1. Data Layer – JPEG2000 files are stored in an object‑storage system (e.g., S3 or Ceph). A relational or NoSQL database holds indexes to the codestream tiles and associated JPX metadata.

2. Service Layer – A JPIP server (implemented with OpenJPEG/Kakadu) handles tile extraction and streaming. A RESTful API provides metadata queries, allowing clients to discover available observations, coordinate systems, and frequency ranges.

3. Client Layer – Web‑based viewers (HTML5 Canvas + WebGL) and desktop applications (Python/PyQt) act as JPIP clients. Users can pan, zoom, change resolution, and select spectral channels in real time. The client automatically manages the JPIP session, requesting higher‑quality tiles only when needed.

j2k Conversion Pipeline
To bridge the legacy FITS world with JPEG2000, the authors developed a command‑line tool called “j2k.” The pipeline parses FITS headers, extracts axis information (RA, Dec, frequency, polarization), and slices the cube into 2‑D images per frequency channel. Each slice is encoded with OpenJPEG using either lossless or configurable lossy parameters (typical lossy PSNR 30‑40 dB). The original FITS header is serialized into an XML block and stored in a JPX metadata box, ensuring that scientific provenance travels with the image. Benchmarks show that a 1 GB FITS slice can be converted in roughly 30 seconds on an 8‑core machine, achieving compression ratios of 1:20–1:50 in lossy mode and 1:2–1:3 in lossless mode.

Performance Evaluation
The framework was tested on a 200 GB simulated SKA data cube (4096 × 4096 pixels × 1024 channels). Compared with a baseline approach that requires downloading the entire FITS file, SkuareView reduced average response time by 85 % (from ~12 s to ~1.8 s for a typical ROI request) and cut network traffic to less than 30 % of the original volume. Server CPU utilization stayed below 30 % and memory usage under 4 GB even with 50 concurrent users, demonstrating good scalability. A user study with twelve astronomers reported that 92 % perceived the system as “near‑real‑time” for interactive exploration.

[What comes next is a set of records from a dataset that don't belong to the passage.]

/-- The queues of a Frame cycle by cycle from c0 − 2: beats are pushed and popped as R155 says, in one cycle the pop before the push
(DESIGN CHOICE, log entry 47). The record of an OVERRUN, which meets no pop, gives the tag of the beat that is pushed as the expected one
(DESIGN CHOICE, log entry 47). A queue holds (tag, serial). -/
def runSched (tagBase beats n passes : Nat) : Nat → Nat → List (Nat × Nat) → Bool → Sched
  | 0, _, q, g => { left := q.map (·.1), garbled := g }
  | fuel + 1, t, q, g =>
    -- t counts from c0 − 2
    let pe := max beats 256
    let ne := max n 256
    let sp := t / pe
    let j := t % pe
    let push := decide (sp < passes) && decide (j < beats)
    let u := t - 2
    let s := u / ne
    let k := u % ne
    let pop := decide (2 ≤ t) && decide (s < passes) && decide (k < n)
    let exp := (tagBase + k + 8 * (s % 2)) % 16
    if pop && q.isEmpty then { fault := some (u, 1, exp, 0), garbled := g }
    else if pop && (q.headD (0, 0)).1 != exp then { fault := some (u, 3, exp, (q.headD (0, 0)).1), garbled := g }
    else
      let g := g || (pop && (q.headD (0, 0)).2 != s * n + k + 1)
      let q := if pop then q.drop 1 else q
      if push && 16 ≤ q.length then { fault := some (u, 2, (tagBase + j + 8 * (sp % 2)) % 16, 0), garbled := g }
      else
        let q := if push then q ++ [((tagBase + j + 8 * (sp % 2)) % 16, sp * n + j + 1)] else q
        if passes ≤ s && passes ≤ sp && 2 ≤ t then { left := q.map (·.1), garbled := g }
        else runSched tagBase beats n passes fuel (t + 1) q g

/-- The schedule of a Frame's passes in a launch; equal beat counts and empty queues meet every check (R155). -/
def schedOf (tagBase beats n passes : Nat) (left : List Nat) : Sched :=
  if beats = n && left.isEmpty || passes = 0 then { left := left }
  else runSched tagBase beats n passes (passes * (max beats 256 + max n 256) + 32) 0 (left.map (fun t => (t, 0))) false

/-- A schedule fault with its place: cycle, Frame, side, queue, kind, expected and found tag. -/
structure SchedFault where
  cycle : Nat
  frame : Nat
  rod : Bool
  queue : Nat
  kind : Nat
  expected : Nat
  found : Nat
  deriving DecidableEq, Repr

/-- Whether one fault is recorded rather than another: the earlier cycle, then the lower Frame, rows before Rods, the lower queue. -/
def SchedFault.before (a b : SchedFault) : Bool :=
  let k := fun (f : SchedFault) => (f.frame * 2 + (if f.rod then 1 else 0)) * 256 + f.queue
  decide (a.cycle < b.cycle) || (a.cycle == b.cycle && decide (k a ≤ k b))

/-- SEQ_FAULT_INFO (Table 06-20). -/
def seqFaultInfo (layer : Nat) (f : SchedFault) : Nat :=
  (layer % 65536) <<< 48 + (min f.cycle 0xFFFFFF) <<< 24 + (f.kind % 16) <<< 20 + (f.frame % 8) <<< 17
    + (if f.rod then 1 else 0) <<< 16 + (f.queue % 256) <<< 8 + (f.expected % 16) <<< 4 + f.found % 16

/-- Passes of the k-th named Frame. -/
def passesOf (frame k : Nat) : Nat :=
  let F := (framesOf frame).length
  (List.range (tilesOf frame)).countP (fun i => F != 0 && i % F == k)

/-- The schedule faults of a launch, by Frame, and the fault of a push that missed its cycle (R103, R117). -/
def schedFaults (feed frame : Nat) (scheds : List (Nat × Sched)) (missed : Option MissedPush) : List SchedFault :=
  let ne := max (passCycles frame) 256
  let own := scheds.filterMap (fun p => p.2.fault.map (fun f =>
    { cycle := f.1, frame := p.1, rod := false, queue := 0, kind := f.2.1, expected := f.2.2.1, found := f.2.2.2 : SchedFault }))
  let miss := match missed with
    | some m =>
      if (framesOf frame).contains m.frame.val && decide (m.beat < passCycles frame)
          && decide (m.pass < passesOf frame ((framesOf frame).idxOf m.frame.val)) && decide (m.queue < if m.rodSide then 32 else 256) then
        [{ cycle := m.pass * ne + m.beat + (if m.rodSide then m.queue / 8 else 0), frame := m.frame.val, rod := m.rodSide
           queue := m.queue, kind := 1, expected := (eTagBase feed + m.beat + 8 * (m.pass % 2)) % 16, found := 0 : SchedFault }]
      else []
    | none => []
  own ++ miss

/-- The fault that is recorded. -/
def firstFault : List SchedFault → Option SchedFault
  | [] => none
  | f :: fs => some (fs.foldl (fun a c => if a.before c then a else c) f)

/-- Faults that fall in the recorded cycle: every row queue and the Rod queues of group 0 of a Frame fail together, a missed push
alone. Those that other Frames meet in later cycles are not counted (DESIGN CHOICE, log entry 47). -/
def faultCount (fs : List SchedFault) (missed : Option MissedPush) (cycle : Nat) : Nat :=
  let n := (fs.filter (fun f => f.cycle == cycle)).length
  let own := if missed.isSome && (fs.getLast?.map (·.cycle)) == some cycle then n - 1 else n
  264 * own + (n - own)

/-- WAKE_MASK of a launch replaces that of the stream's last launch: bits 7:0 main, 15:8 filler. -/
def newWake (old mask : Nat) : StreamSel → Nat
  | .main => old / 256 * 256 + mask % 256
  | .filler => old % 256 + (mask % 256) * 256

Limitations and Future Work
The primary bottleneck lies in the conversion stage: full‑cube JPEG2000 encoding demands substantial RAM, prompting the need for chunk‑wise or streaming encoders for memory‑constrained environments. JPIP, while standardized, is not yet widely adopted in the radio‑astronomy community, so integration layers or wrappers will be required for legacy pipelines. The authors envision augmenting the client with AI‑driven ROI prediction to pre‑fetch tiles of scientific interest, and extending the protocol to simultaneously stream multiple dimensions (time, frequency, polarization) in a coordinated fashion.

Conclusion
SkuareView demonstrates that a JPEG2000/JPIP‑centric architecture can effectively address the storage, bandwidth, and interactivity challenges of extremely large radio‑astronomy image data. By converting FITS cubes into compressed, metadata‑rich JPEG2000 files and delivering them on demand via JPIP, the framework achieves substantial reductions in latency and network load while preserving scientific fidelity. The work paves the way for scalable, web‑enabled data portals that can serve the upcoming deluge of SKA‑era observations.